Innovative Practice 2017 on Employment, Work and Vocational Education and Training

Empowering girls with disabilities

Paths 2 the Future, a project initiated by the University of Oregon, is a vocational education programme that empowers young women with disabilities. They are trained in self-advocacy and communication skills, preparing them for the future.

“Ever since I have been in this class I am not afraid to say how I feel, to ask for help, or to talk about my future and my past.”

About the practice at a glance
Name of Innovative Practice:Empowering girls with disabilities
Organisation:University of Oregon – Paths 2 the Future
of Implementation
United States



    • 60 girls in four high schools in 2010
    • 110 girls in six high schools in 2011
    • 137 girls in nine high schools in 2016
The program served students in 2010 and 2011 and then had a gap in services. The project started up again July 2015 with new funding.


Women with disabilities face barriers based both on gender stereotypes and disability discrimination, thus creating a double jeopardy situation that restricts their career and education opportunities.


Paths 2 the Future (P2F) is a short-term vocational education programme for adolescent girls with disabilities aged 14 to 21 years old. Girls participate in an 18 – week class in their high schools designed to teach vocational skills that will prepare them for future careers in a variety of professions.
Programme participants include girls with learning disabilities, autism, intellectual disabilities, and other health impairments. In each high school, a special education teacher or school counsellor provides additional instruction to a class of 12 to 18 girls. The curriculum covers four broad areas: self-determination, disability knowledge, gender awareness, and career and college readiness. The University is currently evaluating the impact of the model through a randomized controlled trial in 26 high schools in Oregon.
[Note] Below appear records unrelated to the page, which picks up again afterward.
-- ==== Sys2Proof/Safety.lean ====
section
/-!
DEFINITION. The terms the claims are stated in: which command reads and writes which register (10_state.md R20), runs
(70_reset_and_hazards.md R124), legal response frames (30_encoding.md R53), and interleavings of several requesters
(20_memory.md R41).
-/

namespace Sys2Proof.Machine

/-- The access table of 10_state.md R20: the commands that write `ACC`. -/
def writesAcc (i : Instr) : Bool := i.op == .ainit || i.op == .aadd

/-- The access table of 10_state.md R20: the commands that read `ACC`. -/
def readsAcc (i : Instr) : Bool := i.op == .aadd || i.op == .aval

/-- The access table of 10_state.md R20: the commands that write `GEN`. -/
def writesGen (i : Instr) : Bool := i.op == .seed || i.op == .next

/-- The access table of 10_state.md R20: the command that reads `GEN`. -/
def readsGen (i : Instr) : Bool := i.op == .next

/-- The scramble command of a network: `k` is `OP[1:0]` (30_encoding.md R50). -/
def scrCommand (k : Fin 4) (x : Word) : Instr :=
  match k with
  | 0 => .scr0 x
  | 1 => .scr1 x
  | 2 => .scr2 x
  | 3 => .scr3 x

/-- The state after one more response frame, all else as it was. -/
def State.sent (s : State) (f : Frame) : State := { s with outbox := s.outbox ++ [f] }

/-- The command a host event executes to its end, if it does: a legal frame's (30_encoding.md R51). -/
def HostEvent.command? : HostEvent → Option Instr
  | .frame ws =>
    match decode ws with
    | .command i => some i
    | .illegal _ => none
  | .reset => none
  | .resetDuring _ => none

/-- The event applies reset (70_reset_and_hazards.md R120, R123). -/
def HostEvent.resets : HostEvent → Bool
  | .frame _ => false
  | .reset => true
  | .resetDuring _ => true

/-- The event leaves `ACC` alone: no reset, and no command that writes it. -/
def HostEvent.keepsAcc (e : HostEvent) : Bool := !e.resets && !(e.command?.any writesAcc)

/-- The event leaves `GEN` alone: no reset, and no command that writes it. -/
def HostEvent.keepsGen (e : HostEvent) : Bool := !e.resets && !(e.command?.any writesGen)

/-- The bytes an event adds to the accumulator: the payload of an `AADD` (44_accumulator.md R93). -/
def HostEvent.addedBytes (e : HostEvent) : List Byte :=
  match e.command? with
  | some (.aadd bytes) => bytes
  | _ => []

/-- The event is a `NEXT` that completes (45_generator.md R101). -/
def HostEvent.isNext (e : HostEvent) : Bool := e.command? == some .next

/-- The event gets a response frame: every frame, unless reset intervenes (70_reset_and_hazards.md R124). -/
def HostEvent.answered : HostEvent → Bool
  | .frame _ => true
  | .reset => false
  | .resetDuring _ => false

/-- The state with these events as all that the host will still do. -/
def State.withEvents (s : State) (es : List HostEvent) : State := { s with inbox := es }

/-- Take every event of a list, one step each. -/
def runEvents (s : State) (es : List HostEvent) : Host.Outcome State Fault Refusal :=
  Host.Core.run core es.length (s.withEvents es)

/-- "A *run* of the unit is a reset followed by a finite list of frames" (70_reset_and_hazards.md R124). -/
def runFromReset (fs : List Frame) : Host.Outcome State Fault Refusal := runEvents State.reset (fs.map .frame)

/-- A response frame 30_encoding.md R53 allows: "No other status value is ever sent". -/
def legalResponse (r : Frame) : Bool :=
  match r with
  | [st] => st == 0x00000000 || st == 0x000001FF || st == 0x000002FF || st == 0x000003FF || st == 0x000004FF
  | [st, _] => st == 0x00000001
  | _ => false

/-- Every response the unit has sent is one of 30_encoding.md R53. -/
def State.Inv (s : State) : Prop := ∀ r ∈ s.outbox, legalResponse r = true

/-- `zs` is one order in which the whole events of two requesters reach the one port (20_memory.md R41). -/
inductive Interleaving : List HostEvent → List HostEvent → List HostEvent → Prop where
  | nil : Interleaving [] [] []
  | first {xs ys zs : List HostEvent} (e : HostEvent) : Interleaving xs ys zs → Interleaving (e :: xs) ys (e :: zs)
  | second {xs ys zs : List HostEvent} (e : HostEvent) : Interleaving xs ys zs → Interleaving xs (e :: ys) (e :: zs)

end Sys2Proof.Machine
end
P2F was developed through a grant from the United States Department of Education, Institute for Education Sciences. It was initially implemented in four high schools serving 60 girls, and in its second year expanded to 480 girls in 26 high schools. In 2015, the programme received federal funding to extend the project to 500 girls with disabilities in 28 high schools over the following three years. Upon completion of the federal grant, local schools can adopt and sustain the P2F programme at minimal cost.